_Try it_
Find every line of the listing below where "VBAT" appears, and copy it.

Content starts

-- ==== Sys2Proof/Machine/Package.lean ====
section
/-! DEFINITION. The constants of 25_electrical_and_package that decide what the block does or that software may ask of it:
operating ranges and reset thresholds (R563), nominal voltages (R516), the ball map (R579, R580) and the port timing a host
must keep (R573). -/
namespace Sys2Proof.Machine
open Sys2Proof

/-- A supply rail: minimum, nominal, maximum, reset threshold, in microvolt-free millivolts (R563). -/
structure Rail where
  min : Nat
  nom : Nat
  max : Nat
  thr : Nat
deriving DecidableEq, Repr

/-- The main rails in the order of R563: VDD_CORE, VDD_SRAM, VDD2, VDDQ, VDD1, VDD_SDS, VDDH_SDS, VDDIO_A, VDDIO_G at the
1.8 V level, VDDIO_G at the 3.3 V level. -/
def rails : List Rail := [
  ⟨650, 800, 850, 600⟩, ⟨776, 800, 824, 720⟩, ⟨1060, 1100, 1170, 980⟩, ⟨570, 600, 650, 520⟩,
  ⟨1700, 1800, 1950, 1550⟩, ⟨825, 850, 875, 760⟩, ⟨1140, 1200, 1260, 1050⟩, ⟨1710, 1800, 1890, 1550⟩,
  ⟨1710, 1800, 1890, 1550⟩, ⟨3135, 3300, 3465, 2850⟩]

/-- A rail by number; a number above 9 names no rail. -/
def railOf (i : Nat) : Option Rail := rails[i]?

/-- Is the voltage below the rail's reset threshold (R563)? -/
def belowThreshold (i mv : Nat) : Bool := match railOf i with
  | some r => mv < r.thr
  | none => false

/-- Is the voltage outside the rail's operating range (R563)? -/
def outOfRange (i mv : Nat) : Bool := match railOf i with
  | some r => mv < r.min || r.max < mv
  | none => false

/-- The order in which the voltage monitors of R514 number the rails: two points of VDD_CORE, then VDD_SRAM, VDD2, VDDQ,
VDD1, VDD_SDS, VDDH_SDS, VDDIO_A, VDDIO_G. -/
def monitorNominal (i mv : Nat) : Nat :=
  match i with
  | 0 => 800 | 1 => 800 | 2 => 800 | 3 => 1100 | 4 => 600 | 5 => 1800 | 6 => 850 | 7 => 1200 | 8 => 1800
  | _ => if mv * 2 < 1800 + 3300 then 1800 else 3300

/-- Is a monitor reading outside 3 % of nominal (R516)? -/
def voltWarn (i mv : Nat) : Bool :=
  let n := monitorNominal i mv
  mv * 100 < n * 97 || n * 103 < mv * 100

/-! ### The ball map (R579, R580) -/

/-- The row letters in the order of R579; row index i runs from 1 for A to 28 for AJ. -/
def ballRows : List String :=
  ["A", "B", "C", "D", "E", "F", "G", "H", "J", "K", "L", "M", "N", "P", "T", "U", "V", "W", "Y",
   "AA", "AB", "AC", "AD", "AE", "AF", "AG", "AH", "AJ"]

/-- The signal balls of R579 (VBAT included): row index, column, signal. -/
def signalBalls : List (Nat × Nat × String) :=
  [(1, 2, "NA_TX_DP"), (1, 3, "NA_TX_DN"), (1, 5, "NA_RX_DP"), (1, 6, "NA_RX_DN"),
   (1, 8, "NB_TX_DP"), (1, 9, "NB_TX_DN"), (1, 11, "NB_RX_DP"), (1, 12, "NB_RX_DN"),
   (1, 14, "NREF_DP"), (1, 15, "NREF_DN"), (1, 17, "TW_0_TX_DP"), (1, 18, "TW_0_TX_DN"),
   (1, 20, "TW_0_RX_DP"), (1, 21, "TW_0_RX_DN"), (1, 23, "TW_1_TX_DP"), (1, 24, "TW_1_TX_DN"),
   (1, 26, "TW_1_RX_DP"), (1, 27, "TW_1_RX_DN")]
  ++ (List.range 8).flatMap (fun n => [(4 + 2 * n, 1, "TDM_BCLK"), (4 + 2 * n, 2, "TDM_FSYNC"),
        (5 + 2 * n, 1, "TDM_DIN"), (5 + 2 * n, 2, "TDM_DOUT")])
  ++ [(20, 1, "XO_IN"), (20, 2, "XO_OUT"), (21, 1, "LOCKF_MEDIA"), (21, 2, "LOCKF_SYS"),
      (22, 1, "MCLK_OUT"), (22, 2, "WCLK_OUT"), (23, 1, "REF_WCLK_IN"), (23, 2, "REF_PPS_IN"),
      (24, 1, "TDIODE_A"), (24, 2, "TDIODE_K")]
  ++ (List.range 4).flatMap (fun c => (28, 2 + 5 * c, "PDM_CLK") ::
        (List.range 4).map (fun k => (28, 3 + 5 * c + k, "PDM_DAT")))
  ++ [(27, 3, "HP_SCK"), (27, 4, "HP_CS_L"), (27, 5, "HP_IO_0"), (27, 6, "HP_IO_1"), (27, 7, "HP_IO_2"),
      (27, 8, "HP_IO_3"), (27, 9, "HP_RDY"), (27, 12, "CF_SCK"), (27, 13, "CF_CS_L"), (27, 14, "CF_IO_0"),
      (27, 15, "CF_IO_1"), (27, 16, "CF_IO_2"), (27, 17, "CF_IO_3"), (27, 18, "CF_WP_L"),
      (27, 21, "TCK"), (27, 22, "TMS"), (27, 23, "TDI"), (27, 24, "TDO"), (27, 25, "TRST_L"),
      (28, 23, "PORST_L"), (28, 24, "WRST_L"), (4, 27, "SAFE_L"), (5, 27, "FAULT_L"),
      (6, 27, "QUENCH_IN_L"), (7, 27, "EMERG_IN"), (9, 27, "TW_ROLE_OUT_L"), (10, 27, "TW_ROLE_IN_L"),
      (11, 27, "TW_PRESENT_L")]
  ++ (List.range 16).map (fun k => (4 + k, 28, "GP"))
  ++ [(23, 28, "VBAT"), (24, 28, "CAL_XI"), (25, 28, "CAL_XO"), (23, 27, "TAMPER_IN")]

/-- The supply or ground name of a ball R579 does not list: the first row of R580 whose condition it meets. -/
def supplyBall (i c : Nat) : String :=
  if i ≤ 2 then "VSS"
  else if (i = 24 ∨ i = 25) ∧ c = 27 then "VSS"
  else if (i + c) % 2 = 0 then "VSS"
  else if 3 ≤ i ∧ i ≤ 4 ∧ 3 ≤ c ∧ c ≤ 26 then "VDDH_SDS"
  else if 5 ≤ i ∧ i ≤ 6 ∧ 3 ≤ c ∧ c ≤ 26 then "VDD_SDS"
  else if 7 ≤ i ∧ i ≤ 21 ∧ 7 ≤ c ∧ c ≤ 22 then "VDD_CORE"
  else if 7 ≤ i ∧ i ≤ 21 ∧ ((3 ≤ c ∧ c ≤ 6) ∨ (23 ≤ c ∧ c ≤ 26)) then "VDD_SRAM"
  else if 22 ≤ i ∧ i ≤ 26 ∧ 3 ≤ c ∧ c ≤ 8 then "VDD1"
  else if 22 ≤ i ∧ i ≤ 26 ∧ 9 ≤ c ∧ c ≤ 20 then "VDD2"
  else if 22 ≤ i ∧ i ≤ 26 ∧ 21 ≤ c ∧ c ≤ 26 then "VDDQ"
  else if 3 ≤ i ∧ i ≤ 19 ∧ 27 ≤ c then "VDDIO_G"
  else "VDDIO_A"

/-- The ball at row index i and column c (R579, R580). -/
def ballAt (i c : Nat) : String :=
  match signalBalls.find? (fun b => b.1 == i && b.2.1 == c) with
  | some b => b.2.2
  | none => supplyBall i c

/-- How many balls of the 28 x 28 array carry a name. -/
def ballCount (name : String) : Nat :=
  ((List.range 28).map (fun i => ((List.range 28).filter (fun c => ballAt (i + 1) (c + 1) == name)).length)).foldl (· + ·) 0

/-- Host-port timing a host must keep, in tenths of a nanosecond (R573): high and low time of HP_SCK, CS setup, data setup
and hold, CS hold, CS high. -/
def hostTiming : List Nat := [90, 100, 20, 20, 100, 400]

end Sys2Proof.Machine
end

Content ends

_Solution to the problem_
/-- The signal balls of R579 (VBAT included): row index, column, signal. -/
  ++ [(23, 28, "VBAT"), (24, 28, "CAL_XI"), (25, 28, "CAL_XO"), (23, 27, "TAMPER_IN")]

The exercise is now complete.